ASSIGNMENT: For each line in the records that contains "Obligations", make a copy.

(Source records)
■ ■ ■ ■ ■ ■ ■
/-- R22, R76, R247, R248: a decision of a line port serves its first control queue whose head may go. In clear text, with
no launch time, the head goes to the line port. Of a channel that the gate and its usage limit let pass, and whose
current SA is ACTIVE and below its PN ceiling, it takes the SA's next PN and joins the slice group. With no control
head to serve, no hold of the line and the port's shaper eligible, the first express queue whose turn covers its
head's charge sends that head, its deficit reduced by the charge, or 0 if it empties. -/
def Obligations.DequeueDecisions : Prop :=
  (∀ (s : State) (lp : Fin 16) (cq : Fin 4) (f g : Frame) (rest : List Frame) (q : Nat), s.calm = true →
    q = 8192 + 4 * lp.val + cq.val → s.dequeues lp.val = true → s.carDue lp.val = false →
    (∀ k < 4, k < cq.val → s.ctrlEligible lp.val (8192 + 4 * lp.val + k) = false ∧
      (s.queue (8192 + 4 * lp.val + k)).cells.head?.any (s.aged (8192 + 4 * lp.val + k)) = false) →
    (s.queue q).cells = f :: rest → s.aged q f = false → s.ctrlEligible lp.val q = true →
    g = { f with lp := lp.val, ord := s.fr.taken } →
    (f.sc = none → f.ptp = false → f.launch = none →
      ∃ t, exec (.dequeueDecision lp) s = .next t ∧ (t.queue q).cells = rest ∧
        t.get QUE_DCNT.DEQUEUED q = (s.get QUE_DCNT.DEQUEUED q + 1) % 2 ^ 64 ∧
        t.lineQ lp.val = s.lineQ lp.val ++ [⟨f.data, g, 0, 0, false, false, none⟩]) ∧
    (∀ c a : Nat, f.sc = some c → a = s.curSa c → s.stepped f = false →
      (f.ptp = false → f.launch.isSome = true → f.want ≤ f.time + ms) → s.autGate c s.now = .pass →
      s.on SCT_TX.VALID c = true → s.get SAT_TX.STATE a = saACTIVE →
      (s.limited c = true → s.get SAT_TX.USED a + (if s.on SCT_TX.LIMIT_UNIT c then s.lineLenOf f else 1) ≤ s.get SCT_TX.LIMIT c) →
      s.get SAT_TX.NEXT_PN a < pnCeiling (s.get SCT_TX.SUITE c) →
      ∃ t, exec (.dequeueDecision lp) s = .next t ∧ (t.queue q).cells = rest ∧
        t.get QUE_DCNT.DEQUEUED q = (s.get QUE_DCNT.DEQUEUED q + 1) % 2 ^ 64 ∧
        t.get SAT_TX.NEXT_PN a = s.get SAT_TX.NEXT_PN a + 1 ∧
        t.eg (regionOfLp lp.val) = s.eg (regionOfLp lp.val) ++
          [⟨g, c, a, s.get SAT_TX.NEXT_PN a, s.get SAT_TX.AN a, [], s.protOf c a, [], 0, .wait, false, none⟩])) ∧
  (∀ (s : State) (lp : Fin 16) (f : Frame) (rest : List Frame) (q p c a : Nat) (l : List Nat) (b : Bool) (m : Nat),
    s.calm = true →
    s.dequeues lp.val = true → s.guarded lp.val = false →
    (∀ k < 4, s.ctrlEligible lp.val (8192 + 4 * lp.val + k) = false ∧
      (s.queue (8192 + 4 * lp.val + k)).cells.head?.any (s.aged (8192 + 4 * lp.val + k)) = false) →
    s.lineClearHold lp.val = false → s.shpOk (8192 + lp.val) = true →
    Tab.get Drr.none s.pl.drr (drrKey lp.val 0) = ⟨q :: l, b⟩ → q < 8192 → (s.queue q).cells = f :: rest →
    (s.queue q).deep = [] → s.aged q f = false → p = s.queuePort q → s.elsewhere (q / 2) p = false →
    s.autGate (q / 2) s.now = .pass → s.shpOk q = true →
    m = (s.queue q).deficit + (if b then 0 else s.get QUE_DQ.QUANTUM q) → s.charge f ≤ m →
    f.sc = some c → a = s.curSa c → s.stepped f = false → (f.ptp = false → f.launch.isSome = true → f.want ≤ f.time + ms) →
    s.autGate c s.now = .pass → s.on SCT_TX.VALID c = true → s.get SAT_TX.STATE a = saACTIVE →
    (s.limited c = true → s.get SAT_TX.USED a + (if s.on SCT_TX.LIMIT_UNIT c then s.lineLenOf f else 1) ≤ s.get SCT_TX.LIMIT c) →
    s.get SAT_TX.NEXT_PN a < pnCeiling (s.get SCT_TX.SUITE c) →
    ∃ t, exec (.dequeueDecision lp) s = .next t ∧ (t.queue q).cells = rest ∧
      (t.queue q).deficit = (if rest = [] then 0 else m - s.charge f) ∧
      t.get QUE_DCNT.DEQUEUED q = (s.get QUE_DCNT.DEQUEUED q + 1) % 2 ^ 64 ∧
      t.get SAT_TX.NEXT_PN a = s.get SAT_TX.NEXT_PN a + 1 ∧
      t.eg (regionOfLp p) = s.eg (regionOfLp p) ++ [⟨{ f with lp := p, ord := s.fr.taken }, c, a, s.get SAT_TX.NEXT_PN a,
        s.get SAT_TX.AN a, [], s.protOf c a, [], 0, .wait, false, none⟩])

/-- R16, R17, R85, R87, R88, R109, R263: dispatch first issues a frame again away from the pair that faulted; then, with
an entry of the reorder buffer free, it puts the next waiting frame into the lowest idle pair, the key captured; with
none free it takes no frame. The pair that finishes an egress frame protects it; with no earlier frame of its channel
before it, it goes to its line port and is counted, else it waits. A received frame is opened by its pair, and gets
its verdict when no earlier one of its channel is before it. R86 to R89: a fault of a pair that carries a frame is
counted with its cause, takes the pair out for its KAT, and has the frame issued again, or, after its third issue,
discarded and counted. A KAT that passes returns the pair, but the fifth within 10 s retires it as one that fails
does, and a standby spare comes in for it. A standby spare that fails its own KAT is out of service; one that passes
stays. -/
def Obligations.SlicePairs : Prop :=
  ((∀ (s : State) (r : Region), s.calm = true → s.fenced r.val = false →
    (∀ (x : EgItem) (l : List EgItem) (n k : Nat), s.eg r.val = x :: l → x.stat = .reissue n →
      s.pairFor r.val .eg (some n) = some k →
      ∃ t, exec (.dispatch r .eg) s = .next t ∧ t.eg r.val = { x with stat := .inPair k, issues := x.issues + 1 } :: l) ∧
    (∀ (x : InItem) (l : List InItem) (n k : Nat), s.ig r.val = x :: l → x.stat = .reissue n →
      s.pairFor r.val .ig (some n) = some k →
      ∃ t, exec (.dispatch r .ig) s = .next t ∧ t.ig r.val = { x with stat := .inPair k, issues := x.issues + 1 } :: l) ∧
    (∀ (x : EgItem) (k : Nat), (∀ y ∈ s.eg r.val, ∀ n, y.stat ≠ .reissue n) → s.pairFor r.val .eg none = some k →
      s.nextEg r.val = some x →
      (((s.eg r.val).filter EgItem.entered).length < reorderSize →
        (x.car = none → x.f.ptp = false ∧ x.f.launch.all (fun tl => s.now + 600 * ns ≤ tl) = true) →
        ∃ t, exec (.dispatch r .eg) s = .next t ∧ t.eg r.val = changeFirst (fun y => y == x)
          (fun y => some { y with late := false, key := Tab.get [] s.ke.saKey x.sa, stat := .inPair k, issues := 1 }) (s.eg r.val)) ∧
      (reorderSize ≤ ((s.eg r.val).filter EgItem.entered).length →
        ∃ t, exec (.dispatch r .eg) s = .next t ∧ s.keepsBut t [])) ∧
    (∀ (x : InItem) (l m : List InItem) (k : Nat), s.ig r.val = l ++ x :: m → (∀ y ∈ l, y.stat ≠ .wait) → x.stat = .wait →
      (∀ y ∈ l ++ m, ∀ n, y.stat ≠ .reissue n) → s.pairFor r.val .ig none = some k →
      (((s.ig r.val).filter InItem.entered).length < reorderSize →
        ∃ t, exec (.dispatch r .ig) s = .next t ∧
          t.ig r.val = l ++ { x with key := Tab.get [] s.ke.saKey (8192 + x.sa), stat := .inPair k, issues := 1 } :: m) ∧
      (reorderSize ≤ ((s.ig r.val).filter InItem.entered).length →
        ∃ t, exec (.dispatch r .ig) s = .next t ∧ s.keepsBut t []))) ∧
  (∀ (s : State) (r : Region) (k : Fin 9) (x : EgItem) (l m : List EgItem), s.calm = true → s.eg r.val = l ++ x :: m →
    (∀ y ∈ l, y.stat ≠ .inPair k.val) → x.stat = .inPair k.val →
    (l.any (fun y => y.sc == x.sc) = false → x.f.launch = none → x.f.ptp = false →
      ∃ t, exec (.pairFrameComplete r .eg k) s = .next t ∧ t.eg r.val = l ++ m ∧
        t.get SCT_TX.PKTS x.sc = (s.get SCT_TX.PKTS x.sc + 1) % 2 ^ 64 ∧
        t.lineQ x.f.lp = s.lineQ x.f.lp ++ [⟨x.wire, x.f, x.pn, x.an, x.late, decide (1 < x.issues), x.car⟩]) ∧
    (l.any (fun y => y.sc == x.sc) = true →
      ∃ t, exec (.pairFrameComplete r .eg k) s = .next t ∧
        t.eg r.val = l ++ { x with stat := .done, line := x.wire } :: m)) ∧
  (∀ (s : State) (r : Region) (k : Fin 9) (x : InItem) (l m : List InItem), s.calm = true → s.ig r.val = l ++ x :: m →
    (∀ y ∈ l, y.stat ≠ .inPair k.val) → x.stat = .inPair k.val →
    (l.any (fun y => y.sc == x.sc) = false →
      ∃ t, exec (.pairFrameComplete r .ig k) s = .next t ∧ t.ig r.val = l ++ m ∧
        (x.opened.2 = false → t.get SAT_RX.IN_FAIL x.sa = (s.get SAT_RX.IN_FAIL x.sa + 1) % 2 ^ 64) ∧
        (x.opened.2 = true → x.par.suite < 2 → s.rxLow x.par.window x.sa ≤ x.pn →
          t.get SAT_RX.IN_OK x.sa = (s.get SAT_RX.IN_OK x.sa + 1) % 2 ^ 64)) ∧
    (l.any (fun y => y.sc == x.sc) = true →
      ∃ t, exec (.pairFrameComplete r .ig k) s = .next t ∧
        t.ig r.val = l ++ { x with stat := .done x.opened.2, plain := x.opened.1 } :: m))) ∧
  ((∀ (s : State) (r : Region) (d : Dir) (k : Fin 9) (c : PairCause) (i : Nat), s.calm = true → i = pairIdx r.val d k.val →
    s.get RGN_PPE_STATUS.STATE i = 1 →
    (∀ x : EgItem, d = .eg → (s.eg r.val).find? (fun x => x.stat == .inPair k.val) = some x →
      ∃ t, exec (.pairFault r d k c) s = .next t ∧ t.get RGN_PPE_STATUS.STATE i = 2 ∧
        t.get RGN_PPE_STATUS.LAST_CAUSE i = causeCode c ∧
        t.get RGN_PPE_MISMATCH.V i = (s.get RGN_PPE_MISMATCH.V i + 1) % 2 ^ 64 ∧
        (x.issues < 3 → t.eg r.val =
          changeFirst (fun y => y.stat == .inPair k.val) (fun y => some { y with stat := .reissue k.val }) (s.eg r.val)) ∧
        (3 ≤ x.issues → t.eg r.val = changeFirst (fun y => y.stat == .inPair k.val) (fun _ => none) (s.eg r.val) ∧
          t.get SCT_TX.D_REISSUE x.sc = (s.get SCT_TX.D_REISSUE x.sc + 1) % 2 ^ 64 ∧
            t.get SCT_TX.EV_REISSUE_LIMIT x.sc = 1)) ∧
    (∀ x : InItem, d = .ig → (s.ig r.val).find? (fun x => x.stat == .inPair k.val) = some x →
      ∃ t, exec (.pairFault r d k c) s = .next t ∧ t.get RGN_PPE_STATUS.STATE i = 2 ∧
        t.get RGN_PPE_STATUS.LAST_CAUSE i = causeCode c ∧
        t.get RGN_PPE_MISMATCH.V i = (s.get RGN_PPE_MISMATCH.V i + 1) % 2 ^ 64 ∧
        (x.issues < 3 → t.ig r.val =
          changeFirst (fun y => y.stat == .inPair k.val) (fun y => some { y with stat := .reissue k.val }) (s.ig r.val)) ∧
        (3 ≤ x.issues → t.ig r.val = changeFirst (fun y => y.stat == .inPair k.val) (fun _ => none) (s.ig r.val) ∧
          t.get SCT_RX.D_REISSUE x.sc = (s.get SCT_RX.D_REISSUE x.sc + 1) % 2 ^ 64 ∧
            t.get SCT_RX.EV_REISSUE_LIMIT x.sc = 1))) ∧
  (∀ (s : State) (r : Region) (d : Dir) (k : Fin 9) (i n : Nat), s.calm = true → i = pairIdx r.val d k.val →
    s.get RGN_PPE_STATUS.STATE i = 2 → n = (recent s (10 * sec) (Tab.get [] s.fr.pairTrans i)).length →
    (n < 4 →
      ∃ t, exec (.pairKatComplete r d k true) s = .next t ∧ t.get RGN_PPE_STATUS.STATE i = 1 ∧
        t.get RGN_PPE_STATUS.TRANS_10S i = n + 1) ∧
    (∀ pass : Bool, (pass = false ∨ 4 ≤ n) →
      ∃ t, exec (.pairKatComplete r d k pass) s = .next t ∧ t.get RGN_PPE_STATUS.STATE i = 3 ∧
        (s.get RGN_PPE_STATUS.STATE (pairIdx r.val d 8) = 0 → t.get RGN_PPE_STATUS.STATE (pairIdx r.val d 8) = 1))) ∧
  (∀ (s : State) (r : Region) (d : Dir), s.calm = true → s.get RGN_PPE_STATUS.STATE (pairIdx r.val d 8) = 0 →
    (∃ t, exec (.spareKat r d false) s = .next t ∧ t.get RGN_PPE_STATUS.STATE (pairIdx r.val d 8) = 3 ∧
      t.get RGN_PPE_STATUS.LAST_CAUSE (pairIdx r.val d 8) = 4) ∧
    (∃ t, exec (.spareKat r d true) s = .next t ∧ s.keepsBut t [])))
■ ■ ■ ■ ■ ■ ■
ANSWER TO THIS PROBLEM:
def Obligations.DequeueDecisions : Prop :=
def Obligations.SlicePairs : Prop :=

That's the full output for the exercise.